_Problem description:_
Where a line of the data below has the string "Obligations", copy that line.

_Data to examine:_
########
-- ==== Sys2Proof/Machine/Core.lean ====
section
/-! DEFINITION. The machine as the host takes it. -/

def Sys2Proof.core : Host.Core :=
  { State := Sys2Proof.Machine.State, Fault := Sys2Proof.Machine.Fault, Refusal := Sys2Proof.Machine.Refusal,
    step := Sys2Proof.Machine.step, reset := Sys2Proof.Machine.State.reset }
end

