/-- DOC-CANCEL of a document with no destination ON_LINE ends it CANCELLED, its waiting destinations CANCELLED and
counted; its references go with RELEASE_PAGES set (R68). With one ON_LINE it asks the cancel and leaves the document as
it is (R65), and a call of it before connect goes on hook at once: logged, its destination CANCELLED with its attempt
counted, and with no other ON_LINE the document CANCELLED (R66). DOC-DELETE frees the slot with its issue advanced,
gives its records back and lowers the references it held (R69). A page whose only hold went is released, its segments
at the pool's tail.
The model's choices it rests on: logs 15, 16, 24, 46. -/
def Obligations.DocumentCancelledOrDeleted : Prop :=
  ∀ (tag a b : Byte) (d : Doc) (s s₁ : State), s₁.doc (docOf a b) = some d → s₁.scan.state ≠ .held → d.dests.Nodup →
    let waits := (d.dests.filter fun r => match s₁.dest r with | some x => x.state.isWaiting | none => false).length
    (s.takes ⟨0x2C, tag, [a, b]⟩ = some s₁ → (d.state = .draft ∨ d.state = .queued ∨ d.state = .active) →
      d.releasePages = false → (∀ r ∈ d.dests, ∃ x, s₁.dest r = some x ∧ x.state ≠ .onLine) →
      ∃ t, exec (.docCancel tag [a, b]) s = .next (reply 0x2C tag .ok ([5] ++ e8 waits) t) ∧
        t.docs.docs.get (docOf a b).slot = { d with state := .cancelled, cancelled := d.cancelled + waits } ∧
        (∀ r, t.dest r = if r ∈ d.dests then
            (s₁.dest r).map fun x => if x.state.isWaiting then { x with state := .cancelled } else x
          else s₁.dest r) ∧
        OnlyChanges [.docs, .link] s₁ t ∧ LinkRaises s₁ t) ∧
    (s.takes ⟨0x2C, tag, [a, b]⟩ = some s₁ → (d.state = .queued ∨ d.state = .active) →
      (∃ r ∈ d.dests, ∃ x, s₁.dest r = some x ∧ x.state = .onLine) →
      (∀ l y, (s₁.line l).attempt = some y → y.doc = docOf a b →
        (s₁.line l).state ∉ [.seized, .dialling, .alerting, .releasing]) →
      ∃ t, exec (.docCancel tag [a, b]) s = .next (reply 0x2C tag .ok ([d.state.code] ++ e8 waits) t) ∧
        t.docs.docs.get (docOf a b).slot = { d with cancelReq := true, cancelled := d.cancelled + waits } ∧
        OnlyChanges [.docs] s₁ t) ∧
    (∀ l x c o r y, s.takes ⟨0x2C, tag, [a, b]⟩ = some s₁ → (d.state = .queued ∨ d.state = .active) →
      d.releasePages = false → s₁.line l = x → x.state ∈ [.seized, .dialling, .alerting] →
      x.attempt.map Attempt.doc = some (docOf a b) → x.call = some c → c.inbound = none → c.out = some o →
      o.doc = docOf a b → d.dests[o.index]? = some r → s₁.dest r = some y → y.state = .onLine →
      y.confirmed < d.pages.length →
      (∀ k z, k ≠ l → (s₁.line k).attempt = some z → z.doc = docOf a b →
        (s₁.line k).state ∉ [.seized, .dialling, .alerting, .releasing]) →
      ∃ t rec st, exec (.docCancel tag [a, b]) s = .next (reply 0x2C tag .ok ([st.code] ++ e8 waits) t) ∧
        Released l c .cancelled rec s₁ t ∧
        t.docs.docs.get (docOf a b).slot =
          { d with state := st, cancelReq := true, cancelled := d.cancelled + waits + 1 } ∧
        ((∃ q z, q ∈ d.dests ∧ q ≠ r ∧ s₁.dest q = some z ∧ z.state = .onLine) → st = d.state) ∧
        ((∀ q z, q ∈ d.dests → q ≠ r → s₁.dest q = some z → z.state ≠ .onLine) → st = .cancelled) ∧
        t.dest r = some { y with
          state := .cancelled, attempts := y.attempts + 1, lastCause := some .cancelled,
          lastLog := some s₁.log.sequence } ∧
        (∀ q, q ≠ r → t.dest q = if q ∈ d.dests then
            (s₁.dest q).map fun z => if z.state.isWaiting then { z with state := .cancelled } else z
          else s₁.dest q) ∧
        OnlyChanges [.docs, .lines, .log, .desks, .store, .link] s₁ t ∧ LinkRaises s₁ t) ∧
    (s.takes ⟨0x2C, tag, [a, b]⟩ = some s₁ → (d.state = .draft ∨ d.state = .queued ∨ d.state = .active) →
      d.releasePages = true → d.pagesHeld = true → (∀ r ∈ d.dests, ∃ x, s₁.dest r = some x ∧ x.state ≠ .onLine) →
      ∃ t, exec (.docCancel tag [a, b]) s = .next (reply 0x2C tag .ok ([5] ++ e8 waits) t) ∧
        t.docs.docs.get (docOf a b).slot =
          { d with state := .cancelled, cancelled := d.cancelled + waits, pagesHeld := false } ∧
        OnlyChanges [.docs, .store, .link] s₁ t ∧ LinkRaises s₁ t ∧
        ((∀ p ∈ d.pages, ∃ e, s₁.page p = some e ∧ d.pages.count p < e.refs) → t.store.pool = s₁.store.pool ∧
          ∀ k, t.entry k = { s₁.entry k with
            refs := (s₁.entry k).refs - (d.pages.filter fun p => decide (p.slot = k)).length }) ∧
        ∀ p e, d.pages = [p] → s₁.store.accounted → s₁.page p = some e → e.state = .closed → e.refs = 1 → e.pins = 0 →
          PageReleased p e s₁ t) ∧
    (s.takes ⟨0x2C, tag, [a, b]⟩ = some s₁ → (d.state = .done ∨ d.state = .cancelled) →
      exec (.docCancel tag [a, b]) s = .next (refuse 0x2C tag .wrongState s₁)) ∧
    (s.takes ⟨0x2F, tag, [a, b]⟩ = some s₁ → (d.state = .queued ∨ d.state = .active) →
      exec (.docDelete tag [a, b]) s = .next (refuse 0x2F tag .wrongState s₁)) ∧
    (s.takes ⟨0x2F, tag, [a, b]⟩ = some s₁ → (d.state = .draft ∨ d.state = .done ∨ d.state = .cancelled) →
      (d.pagesHeld = true → ∀ p ∈ d.pages, ∃ e, s₁.page p = some e ∧ d.pages.count p < e.refs) →
      ∃ t, exec (.docDelete tag [a, b]) s = .next (reply 0x2F tag .ok (e16 t.docs.freeRecords) t) ∧
        t.docs.docs.get (docOf a b).slot = .freeWith ((d.issue + 1) % 256) ∧
        (∀ r, t.dest r = if r ∈ d.dests then none else s₁.dest r) ∧
        (∀ k, t.entry k = { s₁.entry k with refs := (s₁.entry k).refs -
          if d.pagesHeld then (d.pages.filter fun p => decide (p.slot = k)).length else 0 }) ∧
        (∀ k, k ≠ (docOf a b).slot → t.docs.docs.get k = s₁.docs.docs.get k) ∧ OnlyChanges [.docs, .store] s₁ t) ∧
    ∀ p e, s.takes ⟨0x2F, tag, [a, b]⟩ = some s₁ → (d.state = .draft ∨ d.state = .done ∨ d.state = .cancelled) →
      d.pagesHeld = true → d.pages = [p] → s₁.store.accounted → s₁.page p = some e → e.state = .closed → e.refs = 1 →
      e.pins = 0 →
      ∃ t, exec (.docDelete tag [a, b]) s = .next (reply 0x2F tag .ok (e16 t.docs.freeRecords) t) ∧
        t.docs.docs.get (docOf a b).slot = .freeWith ((d.issue + 1) % 256) ∧
        (∀ r, t.dest r = if r ∈ d.dests then none else s₁.dest r) ∧ PageReleased p e s₁ t ∧
        OnlyChanges [.docs, .store, .link] s₁ t ∧ LinkRaises s₁ t

/-- A dispatcher pass gives the free line the first document of the order that has an eligible destination, and of it the
eligible destination of lowest index: ON_LINE on that line, the document ACTIVE (R53 to R57). With no line free the pass
ends with nothing handed out; unasked, no pass is made. The line's
dial buffer, charge point and charged number, kept from its last attempt, go with the hand-off (R76).
A line is free for outbound when it is IDLE, holds no attempt, permits outbound, the log has room for one more call, and the
other lines able to answer are at least the inbound reserve (R54); a document is in the order when it is QUEUED or ACTIVE,
without cancel requested, and its desk without LIMIT_REACHED (R55); a destination is eligible when WAITING, or RETRY_WAIT
with its time come (R56).
The model's choices it rests on: log 24. -/
def Obligations.DispatcherHandsOff : Prop :=
  ∀ s : State, s.power = true →
    (∀ l, s.freeForOutbound l = true ↔
      (s.line l).state = .idle ∧ (s.line l).attempt = none ∧
        ((s.line l).config.direction = .outOnly ∨ (s.line l).config.direction = .both) ∧
        s.log.records.length + (([0, 1, 2, 3] : List LineNo).filter fun k =>
          decide ((s.line k).state ≠ .idle ∧ (s.line k).state ≠ .rest ∧ (s.line k).state ≠ .outOfService)).length < 256 ∧
        s.cfg.inboundReserve ≤ (([0, 1, 2, 3] : List LineNo).filter fun k =>
          decide (k ≠ l ∧ (s.line k).state = .idle ∧ (s.line k).attempt = none ∧
            ((s.line k).config.direction = .inOnly ∨ (s.line k).config.direction = .both))).length) ∧
    (∀ d, s.dispatchable d = true ↔
      (d.state = .queued ∨ d.state = .active) ∧ d.cancelReq = false ∧ (s.desks.get d.desk).reached = false) ∧
    (∀ x : Dest, x.isEligible s.now = true ↔
      x.state = .waiting ∨ x.state = .retryWait ∧ x.eligible.tenths ≤ s.now.tenths) ∧
    (s.docs.passAsked = false → exec .dispatcherPass s = .next s) ∧
    (s.docs.passAsked = true → (∀ l, s.freeForOutbound l = false) →
      exec .dispatcherPass s = .next { s with docs := { s.docs with passAsked := false } }) ∧
    ∀ (l : LineNo) (slot i r : Nat) (x : Dest), s.docs.passAsked = true → s.freeForOutbound l = true →
      (∀ k, k ≠ l → s.freeForOutbound k = false) → slot < 64 →
      s.dispatchable (s.docs.docs.get slot) = true →
      (s.docs.docs.get slot).dests[i]? = some r → s.dest r = some x → x.isEligible s.now = true →
      (∀ j q y, j < i → (s.docs.docs.get slot).dests[j]? = some q → s.dest q = some y → y.isEligible s.now = false) →
      (∀ k q y, k < 64 → k ≠ slot → s.dispatchable (s.docs.docs.get k) = true → q ∈ (s.docs.docs.get k).dests →
        s.dest q = some y → y.isEligible s.now = true →
        (s.docs.docs.get slot).ahead slot (s.docs.docs.get k) k) →
      let d := s.docs.docs.get slot
      exec .dispatcherPass s = .next { s.setLine l { s.line l with
            attempt := some { doc := ⟨slot, d.issue⟩, index := i, dial := x.dial, desk := d.desk,
                              priority := d.priority, firstPage := x.confirmed, expanded := false },
            expander := .reset, charged := [] } with
          docs := { s.docs with
            pool := s.docs.pool.set r (some { x with state := .onLine, lastLine := some l }),
            docs := s.docs.docs.set slot { d with state := if d.state = .queued then .active else d.state },
            passAsked := false } }

/-- The time has reached a deadline: every waiting destination of the QUEUED or ACTIVE document becomes EXPIRED and is
counted, those ON_LINE go on, and the document is DONE once none is left (R63). A retry's time asks for a pass (R62).
Before the time nothing happens.
The model's choices it rests on: logs 2, 24. -/
def Obligations.TimesReached : Prop :=
  ∀ s : State, s.power = true → s.scan.state ≠ .held →
    (∀ slot, (s.docs.docs.get slot).deadlineReached s.now = false → exec (.deadlineReached slot) s = .next s) ∧
    (∀ slot, let d := s.docs.docs.get slot
      d.deadlineReached s.now = true → (d.state = .queued ∨ d.state = .active) → d.dests.Nodup →
      d.releasePages = false → d.cancelReq = false → (∀ r ∈ d.dests, (s.dest r).isSome) →
      let waits := (d.dests.filter fun r => match s.dest r with | some x => x.state.isWaiting | none => false).length
      let online := d.dests.any fun r => match s.dest r with | some x => decide (x.state = .onLine) | none => false
      ∃ t, exec (.deadlineReached slot) s = .next t ∧
        t.docs.docs.get slot =
          { d with state := if online then d.state else .done, expired := d.expired + waits } ∧
        (∀ r, t.dest r = if r ∈ d.dests then
            (s.dest r).map fun x => if x.state.isWaiting then { x with state := .expired } else x
          else s.dest r) ∧
        OnlyChanges [.docs, .link] s t ∧ LinkRaises s t) ∧
    (∀ r x, s.dest r = some x → x.state = .retryWait → x.eligible.tenths ≤ s.now.tenths →
      exec (.retryEligible r) s = .next { s with docs := { s.docs with passAsked := true } }) ∧
    (∀ r x, s.dest r = some x → (x.state ≠ .retryWait ∨ s.now.tenths < x.eligible.tenths) →
      exec (.retryEligible r) s = .next s)

/-- An attempt's outcome report (R61): attempts advance, the cause and the log sequence are noted, and the destination
takes the first state that applies of SENT, CANCELLED, FAILED for BARRED or DIAL_ERROR, FAILED at the retry limit,
EXPIRED, WAITING for RESET and RETRY_WAIT from the release time on; the dispatcher is asked for a pass.
The model's choices it rests on: logs 16, 24. -/
def Obligations.AttemptOutcome : Prop :=
  ∀ (h : DocHandle) (index r : Nat) (cause : Cause) (release : DateTime) (logged : Option Nat) (d : Doc) (x : Dest)
    (s : State),
    s.doc h = some d → d.dests[index]? = some r → s.dest r = some x →
    let t := outcomeReport false h index cause release logged s
    let early := (cause = .barred ∨ ∃ sub, cause = .dialError sub)
    ∃ y, t.dest r = some y ∧ t.docs.passAsked = true ∧
      y.attempts = x.attempts + 1 ∧ y.lastCause = some cause ∧ y.lastLog = logged.or x.lastLog ∧
      y.dial = x.dial ∧ y.confirmed = x.confirmed ∧ y.lastLine = x.lastLine ∧
      (x.confirmed = d.pages.length → y.state = .sent) ∧
      (x.confirmed ≠ d.pages.length →
        (d.cancelReq = true → y.state = .cancelled) ∧
        (d.cancelReq = false →
          ((early ∨ d.retryLimit ≤ x.attempts) → y.state = .failed) ∧
          (¬ early → x.attempts < d.retryLimit →
            (d.deadlineReached s.now = true → y.state = .expired) ∧
            (d.deadlineReached s.now = false → cause = .reset → y.state = .waiting) ∧
            (d.deadlineReached s.now = false → cause ≠ .reset →
              y.state = .retryWait ∧ y.eligible = release.plus (10 * d.retryInterval))))) ∧
      (∀ k, k ≠ r → t.dest k = s.dest k)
########
_Response area:_
def Obligations.DocumentCancelledOrDeleted : Prop :=
def Obligations.DispatcherHandsOff : Prop :=
def Obligations.TimesReached : Prop :=
def Obligations.AttemptOutcome : Prop :=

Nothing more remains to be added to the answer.